### About this exercise
The required result is every line of the records that includes "payloadTooLarge".

START Recorded data

-- ==== Sys2Proof/Laws/Accept.lean ====
section
/-!
SUPPORT. What `ACCEPT` can do, said once (40_block_engine.md R120 to R134): from a state whose engine is in order it ends
in one of five ways, each a closed form of Safety.lean.
-/

namespace Sys2Proof.Machine

/-- What `ACCEPT` needs of the engine: the part of the invariant it reads. -/
structure EngineOk (e : Env) (s : State) : Prop where
  wf : Memory.wf s.frag
  bound : ∀ c ∈ s.frag, c.1 < e.par.nMax * e.par.fragCap
  config : configLegal e s
  slot : s.frgIdx < s.k.toNat
  blkMaxFits : s.blkMax ≤ e.par.fragCap
  readable : ∀ j < s.frgIdx, ∃ bs, Memory.readBytes s.frag (j * e.par.fragCap) e.par.fragCap = some bs

theorem EngineOk.slotBuilt {e : Env} {s : State} (h : EngineOk e s) : s.frgIdx < e.par.nMax := by
  have := h.slot; have := h.config.2.1; have := h.config.2.2; omega

/-- The buffer just filled holds its data fragment. -/
theorem afterData_slot {e : Env} {p : List Byte} {s : State} (hcap : e.par.hPkt + p.length ≤ e.par.fragCap) :
    Memory.readBytes (afterData e p s).frag (s.frgIdx * e.par.fragCap) e.par.fragCap =
      some (dataFragment e.par s.seq p) := by
  have := Memory.readBytes_writeBytes_same s.frag (s.frgIdx * e.par.fragCap) (dataFragment e.par s.seq p)
  rwa [length_dataFragment hcap] at this

/-- The other buffers hold what they did. -/
theorem afterData_other {e : Env} {p : List Byte} {s : State} (hcap : e.par.hPkt + p.length ≤ e.par.fragCap)
    {j : Nat} (hj : j ≠ s.frgIdx) :
    Memory.readBytes (afterData e p s).frag (j * e.par.fragCap) e.par.fragCap =
      Memory.readBytes s.frag (j * e.par.fragCap) e.par.fragCap := by
  refine Memory.readBytes_writeBytes_apart ?_
  rw [length_dataFragment hcap]
  rcases Nat.lt_or_gt_of_ne hj with h | h
  · left; exact buffer_apart h
  · right; exact buffer_apart h

theorem afterData_wf {e : Env} {p : List Byte} {s : State} (h : Memory.wf s.frag) :
    Memory.wf (afterData e p s).frag := Memory.wf_writeBytes h _ _

theorem afterData_bound {e : Env} {p : List Byte} {s : State} (h : EngineOk e s)
    (hcap : e.par.hPkt + p.length ≤ e.par.fragCap) :
    ∀ c ∈ (afterData e p s).frag, c.1 < e.par.nMax * e.par.fragCap :=
  Memory.bound_writeBytes h.bound (by rw [length_dataFragment hcap]; exact buffer_in_storage h.slotBuilt)

theorem afterData_blkMax {e : Env} {p : List Byte} {s : State} (h : EngineOk e s)
    (hcap : e.par.hPkt + p.length ≤ e.par.fragCap) : (afterData e p s).blkMax ≤ e.par.fragCap :=
  Nat.max_le.2 ⟨h.blkMaxFits, hcap⟩

/-- With the last slot filled every data buffer is written. -/
theorem afterData_readable {e : Env} {p : List Byte} {s : State} (h : EngineOk e s)
    (hcap : e.par.hPkt + p.length ≤ e.par.fragCap) :
    ∀ j < s.frgIdx + 1, ∃ bs, Memory.readBytes (afterData e p s).frag (j * e.par.fragCap) e.par.fragCap = some bs := by
  intro j hj
  by_cases hji : j = s.frgIdx
  · exact ⟨_, hji ▸ afterData_slot hcap⟩
  · obtain ⟨bs, hbs⟩ := h.readable j (by omega)
    exact ⟨bs, (afterData_other hcap hji).trans hbs⟩

/-! ## The five ends -/

theorem accept_tooLarge {e : Env} {p : List Byte} (s : State) (h : e.par.fragCap < e.par.hPkt + p.length) :
    accept e p s = .ended (s.raiseFault .payloadTooLarge (BitVec.ofNat 32 p.length)) := if_pos h

/-- The steps up to the data frame (R121 to R124). -/
theorem accept_eq {e : Env} {p : List Byte} {s : State} (h : EngineOk e s)
    (hcap : e.par.hPkt + p.length ≤ e.par.fragCap) :
    accept e p s =
      match e.linkDraw s.draws with
      | .ok => if s.frgIdx + 1 < s.k.toNat then .run (blockOpen e p s) else fecStep e (blockOpen e p s)
      | .fail => .ended (dataFailed e p s) := by
  have hread : Memory.readBytes (afterData e p s).frag ((afterData e p s).frgIdx * e.par.fragCap)
      (afterData e p s).blkMax = some ((dataFragment e.par s.seq p).take (afterData e p s).blkMax) :=
    Memory.readBytes_take (afterData_slot hcap) (afterData_blkMax h hcap)
  rw [accept, if_neg (by omega), fillFragment_eq h.wf h.slotBuilt hcap, Flow.run_andThen,
    emit_eq (show (afterData e p s).frgIdx < _ from h.slotBuilt) (afterData_blkMax h hcap) hread]
  show Flow.andThen (match e.linkDraw s.draws with
    | .ok => _
    | .fail => _) _ = _
  cases e.linkDraw s.draws <;> rfl

theorem accept_dataFailed {e : Env} {p : List Byte} {s : State} (h : EngineOk e s)
    (hcap : e.par.hPkt + p.length ≤ e.par.fragCap) (hv : e.linkDraw s.draws = .fail) :
    accept e p s = .ended (dataFailed e p s) := by rw [accept_eq h hcap, hv]

theorem accept_open {e : Env} {p : List Byte} {s : State} (h : EngineOk e s)
    (hcap : e.par.hPkt + p.length ≤ e.par.fragCap) (hv : e.linkDraw s.draws = .ok)
    (hk : s.frgIdx + 1 < s.k.toNat) : accept e p s = .run (blockOpen e p s) := by
  rw [accept_eq h hcap, hv]; exact if_pos hk

/-- What `FEC_STEP` starts from: the state with the data frame sent and `FRG_IDX = K`. -/
theorem fillParity_blockOpen {e : Env} {p : List Byte} {s : State} (h : EngineOk e s)
    (hcap : e.par.hPkt + p.length ≤ e.par.fragCap) (hk : s.frgIdx + 1 = s.k.toNat) :
    fillParity e (blockOpen e p s) =
      .run { blockOpen e p s with frag := parityMemory e (afterData e p s) } := by
  refine fillParity_eq h.config (afterData_blkMax h hcap) fun j hj => ?_
  obtain ⟨bs, hbs⟩ := afterData_readable h hcap j (by have : j < s.k.toNat := hj; omega)
  exact ⟨_, Memory.readBytes_take hbs (afterData_blkMax h hcap)⟩

/-- The parity memory of a filled block: canonical, in bounds, the data buffers as they were, each shard readable. -/
theorem parityMemory_spec {e : Env} {p : List Byte} {s : State} (h : EngineOk e s)
    (hcap : e.par.hPkt + p.length ≤ e.par.fragCap) :
    let t := afterData e p s
    Memory.wf (parityMemory e t) ∧ (∀ c ∈ parityMemory e t, c.1 < e.par.nMax * e.par.fragCap) ∧
      (∀ x, (x < s.k.toNat * e.par.fragCap ∨ s.n.toNat * e.par.fragCap ≤ x) →
        Memory.read (parityMemory e t) x = Memory.read t.frag x) ∧
      (∀ j q, (parityShards e t)[j]? = some q →
        Memory.readBytes (parityMemory e t) ((s.k.toNat + j) * e.par.fragCap) t.blkMax = some q) := by
  intro t
  have hkn := h.config.2.1
  have hn := h.config.2.2
  have hlen : s.k.toNat + (parityShards e t).length = s.n.toNat := by
    rw [length_parityShards]; show s.k.toNat + (s.n.toNat - s.k.toNat) = _; omega
  have := foldWrites_spec (f := e.par.fragCap) (lim := e.par.nMax) (len := t.blkMax) (parityShards e t)
    s.k.toNat t.frag (afterData_wf h.wf) (afterData_bound h hcap) (by omega)
    (fun q hq => length_of_mem_fecEncode hq) (afterData_blkMax h hcap)
  rw [hlen] at this
  exact this

theorem accept_done {e : Env} {p : List Byte} {s : State} (h : EngineOk e s)
    (hcap : e.par.hPkt + p.length ≤ e.par.fragCap) (hv : e.linkDraw s.draws = .ok)
    (hk : s.frgIdx + 1 = s.k.toNat)
    (hok : ∀ c < s.n.toNat - s.k.toNat, e.linkDraw (s.draws + 1 + c) = .ok) :
    accept e p s = .run (blockDone e p s) := by
  have hlen : (parityShards e (afterData e p s)).length = s.n.toNat - s.k.toNat := by
    rw [length_parityShards]; rfl
  have hkn := h.config.2.1
  rw [accept_eq h hcap, hv]
  show (if _ then _ else _) = _
  rw [if_neg (by omega), fecStep, fillParity_blockOpen h hcap hk, Flow.run_andThen]
  have := emitParity_ok (e := e) (parityShards e (afterData e p s))
    { blockOpen e p s with frag := parityMemory e (afterData e p s) }
    (by show s.frgIdx + 1 + _ = s.n.toNat; rw [hlen]; omega) h.config.2.2 (afterData_blkMax h hcap)
    (fun j q hj => by
      have := (parityMemory_spec h hcap).2.2.2 j q hj
      rw [← hk] at this
      exact this)
    (fun c hc => by rw [hlen] at hc; exact hok c hc)
  rw [hlen, ← hk] at this
  show (emitParity e (s.n.toNat - (s.frgIdx + 1)) _).andThen _ = _
  rw [this, Flow.run_andThen]
  simp [blockDone, closeBlock, blockOpen, parityFrames, afterData, hk]

theorem accept_parityFailed {e : Env} {p : List Byte} {s : State} (h : EngineOk e s)
    (hcap : e.par.hPkt + p.length ≤ e.par.fragCap) (hv : e.linkDraw s.draws = .ok)
    (hk : s.frgIdx + 1 = s.k.toNat) {f : Nat} (hf : f < s.n.toNat - s.k.toNat)
    (hok : ∀ c < f, e.linkDraw (s.draws + 1 + c) = .ok) (hfail : e.linkDraw (s.draws + 1 + f) = .fail) :
    accept e p s = .ended (parityFailed e p f s) := by
  have hlen : (parityShards e (afterData e p s)).length = s.n.toNat - s.k.toNat := by
    rw [length_parityShards]; rfl
  have hkn := h.config.2.1
  rw [accept_eq h hcap, hv]
  show (if _ then _ else _) = _
  rw [if_neg (by omega), fecStep, fillParity_blockOpen h hcap hk, Flow.run_andThen]
  have := emitParity_fail (e := e) (parityShards e (afterData e p s)) f
    { blockOpen e p s with frag := parityMemory e (afterData e p s) } (by omega)
    (by show s.frgIdx + 1 + _ = s.n.toNat; rw [hlen]; omega) h.config.2.2 (afterData_blkMax h hcap)
    (fun j q hj => by
      have := (parityMemory_spec h hcap).2.2.2 j q hj
      rw [← hk] at this
      exact this)
    hok hfail
  rw [hlen, ← hk] at this
  show (emitParity e (s.n.toNat - (s.frgIdx + 1)) _).andThen _ = _
  rw [this, Flow.ended_andThen]
  simp [parityFailed, blockOpen, parityFrames, afterData, ← hk]

/-- Every way an `ACCEPT` can go. -/
theorem accept_cases {e : Env} {s : State} (p : List Byte) (h : EngineOk e s) :
    (e.par.fragCap < e.par.hPkt + p.length ∧
      accept e p s = .ended (s.raiseFault .payloadTooLarge (BitVec.ofNat 32 p.length))) ∨
    (e.par.hPkt + p.length ≤ e.par.fragCap ∧
      ((e.linkDraw s.draws = .fail ∧ accept e p s = .ended (dataFailed e p s)) ∨
       (e.linkDraw s.draws = .ok ∧ s.frgIdx + 1 < s.k.toNat ∧ accept e p s = .run (blockOpen e p s)) ∨
       (e.linkDraw s.draws = .ok ∧ s.frgIdx + 1 = s.k.toNat ∧
        ((∃ f < s.n.toNat - s.k.toNat, accept e p s = .ended (parityFailed e p f s)) ∨
          accept e p s = .run (blockDone e p s))))) := by
  by_cases hcap : e.par.fragCap < e.par.hPkt + p.length
  · exact .inl ⟨hcap, accept_tooLarge s hcap⟩
  have hcap' : e.par.hPkt + p.length ≤ e.par.fragCap := by omega
  refine .inr ⟨hcap', ?_⟩
  cases hv : e.linkDraw s.draws with
  | fail => exact .inl ⟨rfl, accept_dataFailed h hcap' hv⟩
  | ok =>
    right
    by_cases hk : s.frgIdx + 1 < s.k.toNat
    · exact .inl ⟨rfl, hk, accept_open h hcap' hv hk⟩
    have hk' : s.frgIdx + 1 = s.k.toNat := by have := h.slot; omega
    refine .inr ⟨rfl, hk', ?_⟩
    by_cases hall : ∀ c < s.n.toNat - s.k.toNat, e.linkDraw (s.draws + 1 + c) = .ok
    · exact .inr (accept_done h hcap' hv hk' hall)
    · left
      have hex : ∃ c, c < s.n.toNat - s.k.toNat ∧ e.linkDraw (s.draws + 1 + c) ≠ .ok := by
        simpa using hall
      obtain ⟨hf, hne⟩ := Nat.find_spec hex
      refine ⟨Nat.find hex, hf, accept_parityFailed h hcap' hv hk' hf (fun c hc => ?_) ?_⟩
      · by_contra hcon
        exact Nat.find_min hex hc ⟨by omega, hcon⟩
      · cases hd : e.linkDraw (s.draws + 1 + Nat.find hex) with
        | ok => exact absurd hd hne
        | fail => rfl

end Sys2Proof.Machine
end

END Recorded data

### Completed task
    accept e p s = .ended (s.raiseFault .payloadTooLarge (BitVec.ofNat 32 p.length)) := if_pos h
      accept e p s = .ended (s.raiseFault .payloadTooLarge (BitVec.ofNat 32 p.length))) ∨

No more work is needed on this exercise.